The signs started being erected a few weeks ago. The motivation stems from what Blake said has to do with the concentration of most of Victorian Village’s historic treasures being along Adams, a fact that’s not readily apparent to visitors who come down Poplar or go down Jefferson looking for some of the historic homes.

“On some of them, there are arrows that point to Adams Avenue, depending on their location,” Blake said. “The design also has silhouettes of some of our most important buildings, like St. Mary’s and the Mallory-Neely House. So it’s very stylistic and I think very eye-catching.”

The new signage comes at a time when new design guidelines are being proposed for the neighborhood that straddles Downtown and the medical district, guidelines that were last updated in the late 1980s.

According to draft language, the new guidelines are meant to help the neighborhood “maintain its heritage and authenticity while accommodating infill development, serving modern needs in a cherished setting.”

As a guiding philosophy for the new framework, the draft continues: “To maintain its urban vibrancy, the built environment of the Victorian Village is centered on people – not cars. Buildings contribute to the rich urban fabric, inviting the attention of passersby through innovative design, architectural forms, details, windows, and variation in massing. Storefronts, architectural screens, and landscaping minimize the visual presence of garages and parking lots. Its public spaces, from its streets and alleys to its parks, and deep front lawns, cater to the pedestrian’s enjoyment with safe and shady sidewalks, canopies of trees, pleasing landscaping, artwork, resting spots, and places for gathering.”

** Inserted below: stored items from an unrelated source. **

/-- BS04 (R46 to R48, R59). (DEDUCED, log entry 213.) -/
def State.bs04 (s : State) (alt : Nat) (late : Bool) : State × StepRes :=
  let a := s.checkSlot 0
  let b := s.checkSlot 1
  let pref := if alt ≠ 0 then alt - 1 else s.dev.rf R.feltSlotsel 0 0
  let first := if pref = 0 then a else b
  let other := if pref = 0 then b else a
  let pick : Option (Nat × ImageRes) :=
    if late then none else if first.code = 0 then some (pref, first) else if other.code = 0 then some (1 - pref, other) else none
  let codes : Word := setFld (setFld 0 31 24 b.code) 23 16 a.code
  match pick with
  | none =>
    (s.onDev (fun d => { (d.setReg R.feltStatus codes) with felt := Felt.none }),
     { out := 3, mode := s.plainMode 4, reason := if late then 1 else 4, follow := 3 })
  | some (slot, im) =>
    let safe := s.dev.safeStart
    let s1 := s.onDev (fun d => { d with felt :=
      { cfg := im.recs, iver := im.iver, seq := 0, slot := slot + 1, felted := true, safe := safe, todo := [], busy := false } })
    let ents := (scanLog (fun p n => s1.mem.bytes p n) 8192 logBase).1
    let (s2, bad) := State.replay ents s1
    let s3 := s2.onDev (fun d =>
      let d0 : Dev := if safe then { d with felt := { d.felt with cfg := safeCfg (d.rf R.errStartstat 18 17) d.felt.cfg } } else d
      let st := setFld (setFld (setFld (setFld (setFld (setFld codes 15 12 (min 15 im.ign)) 5 5
        (decide (alt ≠ 0) && decide (slot = pref)).toNat) 4 4 bad.toNat) 3 2 (slot + 1)) 1 1 safe.toNat) 0 0 1
      let d1 := (d0.setReg R.feltStatus st).setReg R.feltVersion (setFld (setFld 0 63 32 d0.felt.iver) 31 0 d0.felt.seq)
      let d2 := (d1.loadCfg).loadNominal
      -- what the replayed amendments have narrowed (R50, R59)
      let d3 := [1, 2, 3, 4, 5, 6, 7, 8, 9].foldl (fun d code => d.clampAll (if safe then safeCfg (d.rf R.errStartstat 18 17) im.recs else im.recs) code) d2
      d3.blockOff)
    let s4 := s3.modBlock 0 (fun bs => lePut bs 0x14 1 (leAt bs 0x14 1 / 4 * 4 + slot + 1))
    (s4, StepRes.pass (if safe then 5 else if slot ≠ s.dev.rf R.feltSlotsel 0 0 then 2 else s.plainMode 4))

/-! ### Started ponds -/

/-- Whether a channel is in service. -/
def Dev.chanServes (d : Dev) (ch : Nat) : Bool :=
  d.part.order.channel ch && !(d.chan ch).leftOut && decide ((d.chan ch).ranks ≠ 0)

/-- The ponds that are started (R497, R498). -/
def State.startedPonds (s : State) : Nat :=
  let d := s.dev
  let cores (p : Nat) : Bool := (setBits (pondClusters d.felt.cfg p) 32).any (fun c =>
    !(d.pwr.leftOut.testBit c) && (List.range 8).any (fun i => d.part.order.core (8 * c + i) && !(s.retiredCore (8 * c + i))))
  let rng (m : Nat) : Bool :=
    if d.safeStart then m.testBit d.safeCh && d.chanServes d.safeCh else (setBits m 16).all d.chanServes
  let mem (p : Nat) : Bool := (dramRanges d.felt.cfg).all (fun r => decide (r.1 ≠ p) || rng r.2.1)
  ((ponds d.felt.cfg).map (fun p => if cores p && mem p then 2 ^ p else 0)).sum

/-- A step after which some pond must meet R497. -/
def State.needPond (x : State × StepRes) : State × StepRes :=
  let m := x.1.startedPonds
  let s1 := x.1.onDev (fun d => { d with pwr := { d.pwr with started := m } })
  if m = 0 then (s1, StepRes.stop x.2.mode 3) else (s1, x.2)

/-! ### BS05 and BS06: DRAM -/

/-- The rank that a RANK_SPARE record holds as a channel's spare. -/
def rankSpareOf (cfg : List Rec) (ch : Nat) : Option Nat :=
  cfg.findSome? fun r => match r with
    | .rankSpare c k => if c = ch then some k else none
    | _ => none
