/-- An EVALUATION_CYCLE of a live source keeps its reason when it is invalid, clearing the count of good cycles, and when it
is valid records the angle that its samples give and lets the tracker follow: it tracks the selected source, hands over to a
better one that has been valid for 50 cycles, and begins to follow the best source from FREE or HOLD. SOURCE_LOST of the
followed source hands over to the best valid one or enters HOLD (that the count is then 0 is the model's choice, log entry
242); HOLDOVER_EXPIRY enters FREE with the ramp to nominal; ENCODER_EDGE counts; an armed mark that is due and first in order
fires; the setting, mark and PTP rows are writes of their registers. (R70, R71, R72, R73, R74, R76, R77, R78, R83, R85, R377.)
-/
def Obligations.TimeBaseCommandsComplete : Prop :=
  ∀ (s : State),
    (∀ p obs kind inst nominal sel, p < 8 → atbSource s.dev.felt.cfg p = some (kind, inst, nominal, sel) → s.dev.srcDead kind inst = false →
      (kind = 1 → s.dev.atb.uncal = false) →
      let seen : AtbSt := if kind = 4 then { s.dev.atb with enc := 0, rev := false } else if kind = 5 then { s.dev.atb with sync := 0 } else s.dev.atb
      let reason := s.dev.cycleReason p kind inst nominal sel obs
      (reason ≠ 0 → exec (.evaluationCycle p obs) s = .next (s.onDev (fun d =>
        let d1 := ({ d with atb := seen } : Dev).srcCycle p reason
        let d2 := d1.setSrc p { d1.src p with good := 0 }
        if (d2.atbState = 1 ∨ d2.atbState = 2) ∧ p = d2.atbSel then { d2 with atb := { d2.atb with mean := d2.atbFreq } } else d2)).settle) ∧
      (reason = 0 → exec (.evaluationCycle p obs) s = .next (s.onDev (fun d =>
        ((({ d with atb := seen } : Dev).srcCycle p 0).setSrc p (d.srcSample p kind nominal obs)).atbCycle p)).settle)) ∧
    (∀ (d : Dev) p,
      (d.atbState = 1 ∨ d.atbState = 2 → p = d.atbSel → d.atbCycle p = d.atbTrack p) ∧
      (d.atbState = 1 ∨ d.atbState = 2 → d.atbSel < p → d.atbCycle p = d) ∧
      (d.atbState = 1 ∨ d.atbState = 2 → p < d.atbSel → d.srcValid p = true → 50 ≤ d.rf (R.atbSrcstat p) 23 16 → d.atbCycle p = (d.atbFollow p true).1.atbEvent 3) ∧
      (d.atbState = 0 ∨ d.atbState = 3 → d.bestSrc = none → d.atbCycle p = d) ∧
      (∀ b, d.atbState = 0 ∨ d.atbState = 3 → d.bestSrc = some b →
        d.atbCycle p = if (d.atbFollow b false).2 then (d.atbFollow b false).1.atbEvent 0 else (d.atbFollow b false).1)) ∧
    (∀ p d, p < 8 → s.dev.srcValid p = true →
      d = (let d0 := (s.dev.setSrcValid p false).setRf (R.atbSrcstat p) 23 16 0
           if d0.rf (R.atbSrcstat p) 27 24 = 0 then d0.setRf (R.atbSrcstat p) 27 24 1 else d0) →
      (d.atbState = 1 ∨ d.atbState = 2 → d.atbSel = p → ∀ b, d.bestSrc = some b →
        exec (.sourceLost p) s = .next ({ s with dev := (((d.atbFollow b false).1).atbEvent 3).atbEvent 2 } : State).settle) ∧
      (d.atbState = 1 ∨ d.atbState = 2 → d.atbSel = p → d.bestSrc = none →
        exec (.sourceLost p) s = .next ({ s with dev := ((d.atbEnter 3 p).setReg R.atbFreq (word (if d.atbState = 1 then d.atb.fest else d.atb.mean))).atbEvent 2 } : State).settle) ∧
      (¬ ((d.atbState = 1 ∨ d.atbState = 2) ∧ d.atbSel = p) → exec (.sourceLost p) s = .next ({ s with dev := d } : State).settle)) ∧
    (s.dev.atbState = 3 → exec .holdoverExpiry s = .next (s.onDev (fun d => (({ d with atb := { d.atb with ramp := true, left := 0 } }).atbEnter 0 0).atbEvent 6)).settle) ∧
    (∀ rq j v, j < 4 → exec (.atbSettingWrite rq j v) s = .next (s.regWrite rq (R.atbHoldover + 8 * j) 8 v).settle) ∧
    (∀ fw, ∃ t, exec (.encoderEdge fw) s = .next t ∧ t.mem = s.mem ∧ t.cores = s.cores ∧ t.dev.regs = s.dev.regs ∧
      t.dev.atb.enc = s.dev.atb.enc + (if fw then 1 else -1) ∧ t.dev.atb.rev = (s.dev.atb.rev || !fw)) ∧
    (∀ scope n, (scope = 0xFF ∧ n < 64) ∨ (scope < 32 ∧ n < 16) → s.dev.markDue (mkCtl scope n) = true →
      (∀ c ∈ s.dev.armed, markBefore c (mkCtl scope n) = true → s.dev.markDue c = false) →
      let ctl := mkCtl scope n
      let angle := s.dev.reg (ctl + 8)
      exec (.markFire scope n) s = .next (((s.onDev (fun d =>
        let d0 : Dev := { d with atb := { d.atb with fired := ctl :: d.atb.fired } }
        (if bit (d.reg ctl) 30 then d0.setReg (ctl + 8) (angle + word (d.rf (ctl + 16) 31 0)) else d0.setRf ctl 31 31 0).wrapAdd
          (ctl + 24) 63 32 1)).markAct ctl angle).markApply (fun c => decide (c = ctl))).settle) ∧
    (∀ rq scope n j size v, (scope = 0xFF ∧ n < 64) ∨ (scope < 32 ∧ n < 16) → j < 4 →
      exec (.markRegisterWrite rq scope n j size v) s = .next (s.regWrite rq (mkCtl scope n + 8 * j) size v).settle) ∧
    (∀ rq v, exec (.ptpstep rq v) s = .next (s.regWrite rq R.exPtpstep 8 v).settle)

/-- With the ATB's domain on, its boot step past, RESET_N high and no write of a mark waiting, a tick adds the rate of
ATB.FREQ to the value and the 32 bits below it, counts EX.TICK, and changes neither memory, the cores, the fuses nor the
configuration; PROTECT_RISE and PROTECT_FALL follow the protect windows: they act exactly when the level and what is due
differ. (R65, R66, R67, R87.) -/
def Obligations.TickAdvancesTheTimeBase : Prop :=
  (∀ s : State, s.dev.domState 1 = 0 → 1 < s.dev.pwr.step → s.dev.pins.resetLow = false → Tab.rising 0 s.dev.regs = true → s.dev.atb.held = [] →
    ∃ t, exec .atbTick s = .next t ∧ t.mem = s.mem ∧ t.cores = s.cores ∧ t.fuses = s.fuses ∧ t.dev.felt = s.dev.felt ∧
      t.dev.now.toNat * 2 ^ 32 + t.dev.atb.sub = (s.dev.now.toNat * 2 ^ 32 + s.dev.atb.sub + s.dev.atbFreq * 2 ^ 64 / 10 ^ 15) % 2 ^ 96) ∧
  (∀ s : State, s.dev.protectDue = true → s.dev.protect = false → ∃ t, exec .protectRise s = .next t ∧ t.mem = s.mem ∧ t.cores = s.cores ∧ t.dev.regs =
    (s.dev.setRf R.atbWinstat 8 8 1).regs) ∧
  (∀ s : State, s.dev.protectDue = false → s.dev.protect = true → ∃ t, exec .protectFall s = .next t ∧ t.mem = s.mem ∧ t.cores = s.cores ∧ t.dev.regs =
    (s.dev.setRf R.atbWinstat 8 8 0).regs)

Blake said the 40-page draft has been prepared after working with architect and urban designer Andy Kitsinger and his business, The Development Studio. A public meeting about the draft, at which members of the public can weigh in, is coming up early next month – on Aug. 2 at 5:45 at Collins Chapel.

“We talk about the vision and mission of Victorian Village in the guidelines – how we’re really striving to become an infill residential neighborhood,” Blake said. “Then we go into talking about the different historical design styles. And we give good and bad examples of, if you’re planning a fence in front of your house, there are some good examples to follow and here’s what you shouldn’t do.”

The guidelines fare designed for people who are not architectural historians or urban planners, he said, “just people moving to the neighborhood who need a way to simply understand the directions we want people to go in as they make design decisions.”